7. Virgin Money launches 15-year fixed rate mortgage

Virgin Money was among a raft of lenders introducing long-term fixed rates this year, bringing fixed rates of longer than ten years to the UK mortgage market.

6. Regulated peer-to-peer firm enters administration

In October, FundingSecure was placed into administration following the introduction of new FCA rules to better protect investors using peer-to-peer platforms. The rules place a limit on investments in P2P agreements for retail customers new to the sector and were introduced after Lendy entered administration earlier in the year. At the time of its closure, Lendy had over £160m in outstanding loans with more than £90m in default.

5. Halifax launches 0.98% mortgage rate

Along with 15-year fixed rates, 2019 saw the reintroduction of sub-1% mortgage rates to the market. Halifax's two-year tracker mortgage at 0.98% was the first sub-1% product launched in over a year.

4. Government launches shared ownership right to buy scheme

In October, the government announced plans for a new national model for shared ownership which will allow people to get on the housing ladder with deposits as low as £2,000. Under the plans, tenants in new housing association properties will be given an automatic right to buy a share of their home from as little as 10%, with the ability to increase that share over time up to full ownership.

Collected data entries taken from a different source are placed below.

/-- With PD3 running: in DMA mode the oldest LNQ record leaves for ring 0; an entry of ring 1, with room in the command queue and
in ring 2, joins the command queue. A window is reached over JTAG while K9 runs, and over PCIe or SMI where that path is up, APPLY
has completed and the device is not in HALT. With PD3 running, through a path that reaches it and outside a host-view reset (which
does not bind JTAG): in FIFO mode a POP of the record that the path latched removes it, and a PUSH with room queues the command in
the window; in any mode a read of a window returns its first word and changes no table and no queue. Over PCIe or SMI where the
window is reached and PD3 is off, a read of it returns zero, and it and, outside a host-view reset, a POP and a PUSH are reported
as NO_DOMAIN where no error is held; a POP and a PUSH during a host-view reset are reported as RESET_BUSY where the path is up.
Before APPLY completes, and in HALT, over a path that is up a read returns zero, a POP and a PUSH outside a host-view reset have
no effect, and nothing is reported. That a write during a host-view reset is reported as RESET_BUSY before APPLY and in HALT too,
where two cases of R392 meet, is the model's choice (log entry 23) (R392, R399, R402, R403, R427). -/
def Obligations.HostQueues : Prop :=
  (∀ (r : List Byte) (l : List (List Byte)) (s : State), s.tbl.lnq = r :: l → s.dmaOn = true → s.on Reg.hifCfgLnqFifo = false →
    0 < s.ringRoom 0 → Runs .lnqDmaWrite s fun t => t.tbl.lnq = l ∧ t.rd Reg.tblLnqStatusCount = l.length % 2 ^ Reg.tblLnqStatusCount.width ∧
      t.devIdx 0 = (s.devIdx 0 + 1) % 2 ^ 32) ∧
  (∀ (e : List Byte) (s : State), s.dmaOn = true → s.pdOn 3 = true → s.on Reg.hifCfgTcqFifo = false → 0 < s.ringReady 1 → s.tbl.tcq.length < 256 →
    (s.tbl.tcq.filter (·.dma)).length < s.ringRoom 2 → Runs (.tcqFetch e) s fun t =>
      t.tbl.tcq = s.tbl.tcq ++ [{ bytes := slice e 0 32, idx := s.devIdx 1, dma := true }] ∧ t.devIdx 1 = (s.devIdx 1 + 1) % 2 ^ 32) ∧
  (∀ (p : Fin 3) (s : State), s.k9On = true → (p.val < 2 → s.pathOn p = true ∧ s.hostOpen = true) → s.pdOn 3 = true →
    (p.val < 2 → s.on Reg.devResetStatusHvBusy = false) →
    (∀ (r : List Byte) (l : List (List Byte)), s.tbl.lnq = r :: l → s.lnqFifo p = true →
      slice r 0 32 = s.windowRec p 8 Reg.hifLnqDataData → Runs (.lnqPop p) s fun t => t.tbl = { s.tbl with lnq := l } ∧ RegsBut [Reg.tblLnqStatusCount] s t) ∧
    (s.tcqFifo p = true → s.tbl.tcq.length < 256 → Runs (.tcqPush p) s fun t =>
      ∃ c : TcqCmd, t.tbl.tcq = s.tbl.tcq ++ [c] ∧ c.idx = s.tbl.pushes ∧ c.dma = false ∧
        c.bytes = (List.range 8).flatMap fun k => le 4 (s.rd (Reg.hifTcqDataData k))) ∧
    ∀ (r : List Byte) (l : List (List Byte)), s.hif.tcr = r :: l → s.tcqFifo p = true →
      slice r 0 16 = s.windowRec p 4 Reg.hifTcrDataData → Runs (.tcrPop p) s fun t => t.hif.tcr = l ∧ t.tbl = s.tbl) ∧
  (∀ (p : Fin 3) (s : State), s.k9On = true → (p.val < 2 → s.pathOn p = true ∧ s.hostOpen = true) → s.pdOn 3 = true →
    Runs (.lnqFifoRead p) s (fun t => t.out = (s.send (.readData [BitVec.ofNat 32 (s.readReg p 0x2D00200).1])).out ∧ t.tbl = s.tbl) ∧
    Runs (.tcrFifoRead p) s (fun t => t.out = (s.send (.readData [BitVec.ofNat 32 (s.readReg p 0x2D00280).1])).out ∧ t.tbl = s.tbl)) ∧
  (∀ (p : Fin 2) (s : State), s.pathOn p = true → s.hostOpen = true → s.pdOn 3 = false → s.on Reg.hifAccErrValid = false →
    let q : Fin 3 := ⟨p.val, by omega⟩
    (∀ c ∈ [Instr.lnqFifoRead q, .tcrFifoRead q], Runs c s fun t => t.rd Reg.hifAccErrType = accNoDomain ∧
      t.rd Reg.hifAccErrPath = p ∧ t.rd Reg.hifAccErrValid = 1 ∧ t.tbl = s.tbl ∧ t.hif.tcr = s.hif.tcr ∧
      (s.pins.inRange = true → t.out.head? = some (.readData [0]))) ∧
    (s.on Reg.devResetStatusHvBusy = false → ∀ c ∈ [Instr.lnqPop q, .tcrPop q, .tcqPush q], Runs c s fun t =>
      t.rd Reg.hifAccErrType = accNoDomain ∧ t.rd Reg.hifAccErrPath = p ∧ t.rd Reg.hifAccErrValid = 1 ∧ t.tbl = s.tbl ∧ t.hif.tcr = s.hif.tcr)) ∧
  ∀ (p : Fin 2) (s : State), s.pathOn p = true →
    let q : Fin 3 := ⟨p.val, by omega⟩
    (s.on Reg.devResetStatusHvBusy = true → s.on Reg.hifAccErrValid = false → ∀ c ∈ [Instr.lnqPop q, .tcrPop q, .tcqPush q], Runs c s fun t =>
      t.rd Reg.hifAccErrType = accResetBusy ∧ t.rd Reg.hifAccErrPath = p ∧ t.rd Reg.hifAccErrValid = 1 ∧ t.tbl = s.tbl ∧ t.hif.tcr = s.hif.tcr) ∧
    (s.hostOpen = false → (∀ c ∈ [Instr.lnqFifoRead q, .tcrFifoRead q], Runs c s fun t => t = s.send (.readData [0])) ∧
      (s.on Reg.devResetStatusHvBusy = false → ∀ c ∈ [Instr.lnqPop q, .tcrPop q, .tcqPush q], exec c s = .next s))

/-- With PD4 running, a good TXF entry whose frame finds room gives it the next frame number and advances the index of ring 3. A
frame at the head of the host queue that fits the next receive buffer is written to it, leaves the queue, and takes an entry of
ring 4 and one of ring 5; one that does not fit leaves the queue, is counted, and takes none; once a SCAN has stopped clocks none
is delivered (R372, R400, R401). -/
def Obligations.HostFrames : Prop :=
  (∀ (e b : List Byte) (s : State), s.dmaOn = true → s.pdOn 4 = true → s.ringReady 3 ≠ 0 → s.txfOk (slice e 0 32) = true →
    cellsOf ((slice b 0 (u16 (slice e 0 32) 8)).length + 4) ≤ s.sharedFree → Runs (.txfFetch e b) s fun t =>
      t.devIdx 3 = (s.devIdx 3 + 1) % 2 ^ 32 ∧ t.fab.next = s.fab.next + 1 ∧ t.tbs = s.tbs ∧ t.otp = s.otp) ∧
  (∀ (rxb : List Byte) (s : State), s.frozen = true → exec (.hostRxDeliver rxb) s = .next s) ∧
  ∀ (rxb : List Byte) (id reason : Nat) (l : List (Nat × Nat)) (s : State), s.fab.hostq = (id, reason) :: l → s.dmaOn = true → s.frozen = false →
    s.on Reg.hifCfgFramesEn = true → s.ringReady 4 ≠ 0 → s.ringRoom 5 ≠ 0 →
    ((s.frame id).bytes.length ≤ u16 rxb 8 → Runs (.hostRxDeliver rxb) s fun t => t.fab.hostq = l ∧ t.devIdx 4 = (s.devIdx 4 + 1) % 2 ^ 32 ∧
      t.devIdx 5 = (s.devIdx 5 + 1) % 2 ^ 32 ∧ (s.pins.inRange = true → .dmaBytes (u64 rxb 0) (s.frame id).bytes ∈ t.out)) ∧
    (u16 rxb 8 < (s.frame id).bytes.length → Runs (.hostRxDeliver rxb) s fun t => t.fab.hostq = l ∧ t.devIdx 4 = s.devIdx 4 ∧
      t.rd Reg.hifRxDropCount = satAdd Reg.hifRxDropCount.width (s.rd Reg.hifRxDropCount) 1 ∧ t.out = s.out)
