theorem Reg.fltActiveMap_may {m w : Nat} {n : Nat} (hs : Sub m w) (e : bit m 41 = true) : may w (Reg.fltActiveMap n).key = true :=
  may_cell hs e 0x2900080 0x4 16 (0) n (by decide) (by decide) (by decide)

theorem Reg.fltCfgInjEn_may {m w : Nat} (hs : Sub m w) (e : bit m 41 = true) : may w Reg.fltCfgInjEn.key = true :=
  may_of hs e rfl

theorem Reg.fltClearStatusResult_may {m w : Nat} (hs : Sub m w) (e : bit m 41 = true) : may w Reg.fltClearStatusResult.key = true :=
  may_of hs e rfl

theorem Reg.fltCountsJrnlDrop_may {m w : Nat} (hs : Sub m w) (e : bit m 41 = true) : may w Reg.fltCountsJrnlDrop.key = true :=
  may_of hs e rfl

theorem Reg.fltFaultMap_may {m w : Nat} {n : Nat} (hs : Sub m w) (e : bit m 41 = true) : may w (Reg.fltFaultMap n).key = true :=
  may_cell hs e 0x2900040 0x4 16 (0) n (by decide) (by decide) (by decide)

theorem Reg.fltInjStatusBusy_may {m w : Nat} (hs : Sub m w) (e : bit m 41 = true) : may w Reg.fltInjStatusBusy.key = true :=
  may_of hs e rfl

theorem Reg.fltInjStatusCollided_may {m w : Nat} (hs : Sub m w) (e : bit m 41 = true) : may w Reg.fltInjStatusCollided.key = true :=
  may_of hs e rfl

theorem Reg.fltInjStatusDone_may {m w : Nat} (hs : Sub m w) (e : bit m 41 = true) : may w Reg.fltInjStatusDone.key = true :=
  may_of hs e rfl

theorem Reg.fltInjStatusResult_may {m w : Nat} (hs : Sub m w) (e : bit m 41 = true) : may w Reg.fltInjStatusResult.key = true :=
  may_of hs e rfl

theorem Reg.fltInjStatusSource_may {m w : Nat} (hs : Sub m w) (e : bit m 41 = true) : may w Reg.fltInjStatusSource.key = true :=
  may_of hs e rfl

theorem Reg.fltQuarCells_may {m w : Nat} (hs : Sub m w) (e : bit m 41 = true) : may w Reg.fltQuarCells.key = true :=
  may_of hs e rfl

theorem Reg.fltQuarFull_may {m w : Nat} (hs : Sub m w) (e : bit m 41 = true) : may w Reg.fltQuarFull.key = true :=
  may_of hs e rfl

theorem Reg.fltRecFracFrac_may {m w : Nat} (hs : Sub m w) (e : bit m 41 = true) : may w Reg.fltRecFracFrac.key = true :=
  may_of hs e rfl

theorem Reg.fltRecNsNs_may {m w : Nat} (hs : Sub m w) (e : bit m 41 = true) : may w Reg.fltRecNsNs.key = true :=
  may_of hs e rfl

theorem Reg.fltRecSecHiSec_may {m w : Nat} (hs : Sub m w) (e : bit m 41 = true) : may w Reg.fltRecSecHiSec.key = true :=
  may_of hs e rfl

theorem Reg.fltRecSecLoSec_may {m w : Nat} (hs : Sub m w) (e : bit m 41 = true) : may w Reg.fltRecSecLoSec.key = true :=
  may_of hs e rfl

theorem Reg.fltRecSrcClass_may {m w : Nat} (hs : Sub m w) (e : bit m 41 = true) : may w Reg.fltRecSrcClass.key = true :=
  may_of hs e rfl

theorem Reg.fltRecSrcInj_may {m w : Nat} (hs : Sub m w) (e : bit m 41 = true) : may w Reg.fltRecSrcInj.key = true :=
  may_of hs e rfl

theorem Reg.fltRecSrcRail_may {m w : Nat} (hs : Sub m w) (e : bit m 41 = true) : may w Reg.fltRecSrcRail.key = true :=
  may_of hs e rfl

theorem Reg.fltRecSrcReaction_may {m w : Nat} (hs : Sub m w) (e : bit m 41 = true) : may w Reg.fltRecSrcReaction.key = true :=
  may_of hs e rfl

theorem Reg.fltRecSrcSource_may {m w : Nat} (hs : Sub m w) (e : bit m 41 = true) : may w Reg.fltRecSrcSource.key = true :=
  may_of hs e rfl

theorem Reg.fltRecSrcTimeValid_may {m w : Nat} (hs : Sub m w) (e : bit m 41 = true) : may w Reg.fltRecSrcTimeValid.key = true :=
  may_of hs e rfl
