theorem State.ev_keeps {w₀ : Nat} {s₀ s : State} (hw : Sub 0x40000000000 w₀) (id : Nat) (h₀ : Keeps w₀ s₀ s) :
    Keeps w₀ s₀ (State.ev s id) := by
  unfold State.ev
  repeat' (first
    | with_reducible assumption
    | with_reducible apply State.evN_keeps
    | exact hw.le rfl
    | with_reducible apply ResKeeps.next
    | with_reducible apply Keeps.each
    | with_reducible apply Keeps.when
    | with_reducible apply Keeps.foldl
    | split
    | intro _ _ _
    | intro _ _
    | intro _
    | with_reducible refine Keeps.of_pair (by with_reducible assumption) ?_
    | with_reducible refine Keeps.of_triple (by with_reducible assumption) ?_
    | dsimp only)

theorem State.evHigh_keeps {w₀ : Nat} {s₀ s : State} (hw : Sub 0x40000000000 w₀) (id : Nat) (rise : Bool) (cycles : Nat) (h₀ : Keeps w₀ s₀ s) :
    Keeps w₀ s₀ (State.evHigh s id rise cycles) := by
  unfold State.evHigh
  repeat' (first
    | with_reducible assumption
    | with_reducible apply State.cntAdd_keeps
    | exact hw.le rfl
    | with_reducible apply ResKeeps.next
    | with_reducible apply Keeps.each
    | with_reducible apply Keeps.when
    | with_reducible apply Keeps.foldl
    | split
    | intro _ _ _
    | intro _ _
    | intro _
    | with_reducible refine Keeps.of_pair (by with_reducible assumption) ?_
    | with_reducible refine Keeps.of_triple (by with_reducible assumption) ?_
    | dsimp only)

theorem State.evLevel_keeps {w₀ : Nat} {s₀ s : State} (hw : Sub 0x1000000000040000000000 w₀) (id : Nat) (now : Bool) (cycles : Nat) (h₀ : Keeps w₀ s₀ s) :
    Keeps w₀ s₀ (State.evLevel s id now cycles) := by
  unfold State.evLevel
  repeat' (first
    | with_reducible assumption
    | with_reducible apply State.evHigh_keeps
    | (simp only [Keeps.mk_eq]; with_reducible apply KeepsMk.upd)
    | exact hw.le rfl
    | exact Or.inl (hw.bit rfl)
    | with_reducible exact Or.inr rfl
    | with_reducible apply ResKeeps.next
    | with_reducible apply Keeps.each
    | with_reducible apply Keeps.when
    | with_reducible apply Keeps.foldl
    | split
    | intro _ _ _
    | intro _ _
    | intro _
    | with_reducible refine Keeps.of_pair (by with_reducible assumption) ?_
    | with_reducible refine Keeps.of_triple (by with_reducible assumption) ?_
    | dsimp only)

theorem State.quadDry_keeps {w₀ : Nat} {s₀ s : State} (hw : Sub 0x1000000000040000000000 w₀) (n : Nat) (k : Nat) (h₀ : Keeps w₀ s₀ s) :
    Keeps w₀ s₀ (State.quadDry s n k) := by
  unfold State.quadDry
  repeat' (first
    | with_reducible assumption
    | with_reducible apply State.evHigh_keeps
    | (simp only [Keeps.mk_eq]; with_reducible apply KeepsMk.upd)
    | exact hw.le rfl
    | exact Or.inl (hw.bit rfl)
    | with_reducible exact Or.inr rfl
    | with_reducible apply ResKeeps.next
    | with_reducible apply Keeps.each
    | with_reducible apply Keeps.when
    | with_reducible apply Keeps.foldl
    | split
    | intro _ _ _
    | intro _ _
    | intro _
    | with_reducible refine Keeps.of_pair (by with_reducible assumption) ?_
    | with_reducible refine Keeps.of_triple (by with_reducible assumption) ?_
    | dsimp only)

theorem State.cntZero_keeps {w₀ : Nat} {s₀ s : State} (hw : Sub 0x40000000000 w₀) (i : Nat) (h₀ : Keeps w₀ s₀ s) :
    Keeps w₀ s₀ (State.cntZero s i) := by
  unfold State.cntZero
  repeat' (first
    | with_reducible assumption
    | with_reducible apply Keeps.wr
    | with_reducible apply Keeps.zero48
    | with_reducible exact Reg.pmonCntCfgSat_may hw rfl
    | with_reducible exact Reg.pmonCntLoCount_mayc hw rfl
    | exact hw.le rfl
    | with_reducible apply ResKeeps.next
    | with_reducible apply Keeps.each
    | with_reducible apply Keeps.when
    | with_reducible apply Keeps.foldl
    | split
    | intro _ _ _
    | intro _ _
    | intro _
    | with_reducible refine Keeps.of_pair (by with_reducible assumption) ?_
    | with_reducible refine Keeps.of_triple (by with_reducible assumption) ?_
    | dsimp only)

theorem execPmonCntCfgWrite_keeps {w₀ : Nat} {s₀ s : State} (hw : Sub 0x40000000000 w₀) (i : Fin 48) (value : Word) (h₀ : Keeps w₀ s₀ s) :
    ResKeeps w₀ s₀ (execPmonCntCfgWrite i value s) := by
  unfold execPmonCntCfgWrite
  repeat' (first
    | with_reducible assumption
    | with_reducible apply State.wrs_keeps
    | with_reducible apply State.cntZero_keeps
    | with_reducible exact Reg.pmonCntCfgEnable_may hw rfl
    | with_reducible exact Reg.pmonCntCfgEvent_may hw rfl
    | with_reducible exact Reg.pmonCntCfgHigh_may hw rfl
    | with_reducible exact AllMay.nil _
    | with_reducible apply AllMay.cons
    | with_reducible apply AllMay.append
    | with_reducible apply AllMay.map
    | exact hw.le rfl
    | with_reducible apply ResKeeps.next
    | with_reducible apply Keeps.each
    | with_reducible apply Keeps.when
    | with_reducible apply Keeps.foldl
    | split
    | intro _ _ _
    | intro _ _
    | intro _
    | with_reducible refine Keeps.of_pair (by with_reducible assumption) ?_
    | with_reducible refine Keeps.of_triple (by with_reducible assumption) ?_
    | dsimp only)

theorem execPmonCntClear_keeps {w₀ : Nat} {s₀ s : State} (hw : Sub 0x40000000000 w₀) (i : Fin 48) (h₀ : Keeps w₀ s₀ s) :
    ResKeeps w₀ s₀ (execPmonCntClear i s) := by
  unfold execPmonCntClear
  repeat' (first
    | with_reducible assumption
    | with_reducible apply State.cntZero_keeps
    | exact hw.le rfl
    | with_reducible apply ResKeeps.next
    | with_reducible apply Keeps.each
    | with_reducible apply Keeps.when
    | with_reducible apply Keeps.foldl
    | split
    | intro _ _ _
    | intro _ _
    | intro _
    | with_reducible refine Keeps.of_pair (by with_reducible assumption) ?_
    | with_reducible refine Keeps.of_triple (by with_reducible assumption) ?_
    | dsimp only)

theorem State.fixedRx_keeps {w₀ : Nat} {s₀ s : State} (hw : Sub 0x40000000000 w₀) (n : Nat) (c : Nat) (len : Nat) (h₀ : Keeps w₀ s₀ s) :
    Keeps w₀ s₀ (State.fixedRx s n c len) := by
  unfold State.fixedRx
  repeat' (first
    | with_reducible assumption
    | with_reducible apply Keeps.bump48
    | with_reducible exact Reg.pmonFixed_mayc hw rfl
    | exact hw.le rfl
    | with_reducible apply ResKeeps.next
    | with_reducible apply Keeps.each
    | with_reducible apply Keeps.when
    | with_reducible apply Keeps.foldl
    | split
    | intro _ _ _
    | intro _ _
    | intro _
    | with_reducible refine Keeps.of_pair (by with_reducible assumption) ?_
    | with_reducible refine Keeps.of_triple (by with_reducible assumption) ?_
    | dsimp only)

theorem State.fixedTx_keeps {w₀ : Nat} {s₀ s : State} (hw : Sub 0x40000000000 w₀) (n : Nat) (c : Nat) (len : Nat) (h₀ : Keeps w₀ s₀ s) :
    Keeps w₀ s₀ (State.fixedTx s n c len) := by
  unfold State.fixedTx
  repeat' (first
    | with_reducible assumption
    | with_reducible apply Keeps.bump48
    | with_reducible exact Reg.pmonFixed_mayc hw rfl
    | exact hw.le rfl
    | with_reducible apply ResKeeps.next
    | with_reducible apply Keeps.each
    | with_reducible apply Keeps.when
    | with_reducible apply Keeps.foldl
    | split
    | intro _ _ _
    | intro _ _
    | intro _
    | with_reducible refine Keeps.of_pair (by with_reducible assumption) ?_
    | with_reducible refine Keeps.of_triple (by with_reducible assumption) ?_
    | dsimp only)

theorem State.gleanTag_keeps {w₀ : Nat} {s₀ s : State} (hw : Sub 0x1000000000040000000000 w₀) (n : Nat) (c : Nat) (host : Bool) (h₀ : Keeps w₀ s₀ s) :
    Keeps w₀ s₀ (State.gleanTag s n c host).2 := by
  unfold State.gleanTag
  repeat' (first
    | with_reducible assumption
    | with_reducible apply Keeps.wr
    | with_reducible apply State.bump_keeps
    | with_reducible exact Reg.pmonGleanLossSkipped_may hw rfl
    | with_reducible exact Reg.pmonGleanStatusInside_may hw rfl
    | (simp only [Keeps.mk_eq]; with_reducible apply KeepsMk.upd)
    | exact hw.le rfl
    | exact Or.inl (hw.bit rfl)
    | with_reducible exact Or.inr rfl
    | with_reducible apply ResKeeps.next
    | with_reducible apply Keeps.each
    | with_reducible apply Keeps.when
    | with_reducible apply Keeps.foldl
    | split
    | intro _ _ _
    | intro _ _
    | intro _
    | with_reducible refine Keeps.of_pair (by with_reducible assumption) ?_
    | with_reducible refine Keeps.of_triple (by with_reducible assumption) ?_
    | dsimp only)

theorem State.gleanOut_keeps {w₀ : Nat} {s₀ s : State} (hw : Sub 0x40000000000 w₀) (h₀ : Keeps w₀ s₀ s) :
    Keeps w₀ s₀ (State.gleanOut s) := by
  unfold State.gleanOut
  repeat' (first
    | with_reducible assumption
    | with_reducible apply Keeps.wr
    | with_reducible exact Reg.pmonGleanStatusInside_may hw rfl
    | exact hw.le rfl
    | with_reducible apply ResKeeps.next
    | with_reducible apply Keeps.each
    | with_reducible apply Keeps.when
    | with_reducible apply Keeps.foldl
    | split
    | intro _ _ _
    | intro _ _
    | intro _
    | with_reducible refine Keeps.of_pair (by with_reducible assumption) ?_
    | with_reducible refine Keeps.of_triple (by with_reducible assumption) ?_
    | dsimp only)

theorem State.tagDue_keeps {w₀ : Nat} {s₀ s : State} (hw : Sub 0x1000000000000000000000 w₀) (d : TagDue) (h₀ : Keeps w₀ s₀ s) :
    Keeps w₀ s₀ (State.tagDue s d) := by
  unfold State.tagDue
  repeat' (first
    | with_reducible assumption
    | (simp only [Keeps.mk_eq]; with_reducible apply KeepsMk.upd)
    | exact hw.le rfl
    | exact Or.inl (hw.bit rfl)
    | with_reducible exact Or.inr rfl
    | with_reducible apply ResKeeps.next
    | with_reducible apply Keeps.each
    | with_reducible apply Keeps.when
    | with_reducible apply Keeps.foldl
    | split
    | intro _ _ _
    | intro _ _
    | intro _
    | with_reducible refine Keeps.of_pair (by with_reducible assumption) ?_
    | with_reducible refine Keeps.of_triple (by with_reducible assumption) ?_
    | dsimp only)

theorem State.tagStore_keeps {w₀ : Nat} {s₀ s : State} (hw : Sub 0x1080028000040000000000 w₀) (r : List Byte) (h₀ : Keeps w₀ s₀ s) :
    Keeps w₀ s₀ (State.tagStore s r) := by
  unfold State.tagStore
  repeat' (first
    | with_reducible assumption
    | with_reducible apply Keeps.wr
    | with_reducible apply State.bump_keeps
    | with_reducible apply State.intr_keeps
    | with_reducible exact Reg.pmonGleanRdRdPtr_may hw rfl
    | with_reducible exact Reg.pmonGleanStatusFull_may hw rfl
    | with_reducible exact Reg.pmonGleanStatusWrPtr_may hw rfl
    | with_reducible exact Reg.pmonTaggedCount_may hw rfl
    | (simp only [Keeps.mk_eq]; with_reducible apply KeepsMk.upd)
    | exact hw.le rfl
    | exact Or.inl (hw.bit rfl)
    | with_reducible exact Or.inr rfl
    | with_reducible apply ResKeeps.next
    | with_reducible apply Keeps.each
    | with_reducible apply Keeps.when
    | with_reducible apply Keeps.foldl
    | split
    | intro _ _ _
    | intro _ _
    | intro _
    | with_reducible refine Keeps.of_pair (by with_reducible assumption) ?_
    | with_reducible refine Keeps.of_triple (by with_reducible assumption) ?_
    | dsimp only)

theorem State.gleanCtl_keeps {w₀ : Nat} {s₀ s : State} (hw : Sub 0x1000000000040000000000 w₀) (k : Nat) (wrap : Nat) (run : Nat) (h₀ : Keeps w₀ s₀ s) :
    Keeps w₀ s₀ (State.gleanCtl s k wrap run) := by
  unfold State.gleanCtl
  repeat' (first
    | with_reducible assumption
    | with_reducible apply State.wrs_keeps
    | with_reducible exact Reg.pmonGleanCtlK_may hw rfl
    | with_reducible exact Reg.pmonGleanCtlRun_may hw rfl
    | with_reducible exact Reg.pmonGleanCtlWrap_may hw rfl
    | with_reducible exact AllMay.nil _
    | with_reducible apply AllMay.cons
    | with_reducible apply AllMay.append
    | with_reducible apply AllMay.map
    | (simp only [Keeps.mk_eq]; with_reducible apply KeepsMk.upd)
    | exact hw.le rfl
    | exact Or.inl (hw.bit rfl)
    | with_reducible exact Or.inr rfl
    | with_reducible apply ResKeeps.next
    | with_reducible apply Keeps.each
    | with_reducible apply Keeps.when
    | with_reducible apply Keeps.foldl
    | split
    | intro _ _ _
    | intro _ _
    | intro _
    | with_reducible refine Keeps.of_pair (by with_reducible assumption) ?_
    | with_reducible refine Keeps.of_triple (by with_reducible assumption) ?_
    | dsimp only)

theorem execGleanCtlWrite_keeps {w₀ : Nat} {s₀ s : State} (hw : Sub 0x1000000000040000000000 w₀) (value : Word) (h₀ : Keeps w₀ s₀ s) :
    ResKeeps w₀ s₀ (execGleanCtlWrite value s) := by
  unfold execGleanCtlWrite
  repeat' (first
    | with_reducible assumption
    | with_reducible apply State.gleanCtl_keeps
    | exact hw.le rfl
    | with_reducible apply ResKeeps.next
    | with_reducible apply Keeps.each
    | with_reducible apply Keeps.when
    | with_reducible apply Keeps.foldl
    | split
    | intro _ _ _
    | intro _ _
    | intro _
    | with_reducible refine Keeps.of_pair (by with_reducible assumption) ?_
    | with_reducible refine Keeps.of_triple (by with_reducible assumption) ?_
    | dsimp only)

3. 'Unlawful' pension schemes to cost government £4bn a year

In July, the Supreme Court ruled that changes made to firefighters’ pensions in 2015 were discriminatory. The Court ruled that the changes, which meant workers 10 years from retirement were protected from reforms which saw younger workers moved to less generous pensions, "gave rise to unlawful age discrimination". Under the 2015 changes, workers 10 years from retirement were protected from reforms which saw younger workers moved to less generous pensions.

The government will now have to remedy the policy across other public sector schemes including the NHS, civil service, local government, teachers, police, armed forces and judiciary.

2. 40% of homeowners breaking '28% rule' on mortgage repayments

Research published in October found that 40% of the UK’s homeowners are spending more than a third of their salaries on mortgage repayments. This goes against recommendations centring around the 28% rule, which states that you should not dedicate more than this amount of your gross monthly income on your rent or mortgage.

1. Retirees set for 4% State Pension rise in 2020

The most read story of 2019 was the news that state pensioners will see an inflation busting 4% increase in their state pension from next April thanks to the triple lock. This means the full new State Pension will see an increase from £168.60p/w to £175.35p/w and the full old basic State Pension will see a rise from £129.20p/w to £134.35p/w.

The triple lock was announced back in 2010 as a way of making sure pensioners didn’t lag behind the working age population in terms of their State Pension purchasing power. It was first used to increase State Pensions in April 2011 and since then, state pensioners have done well from the triple lock with overall increases outstripping both price inflation and earnings growth.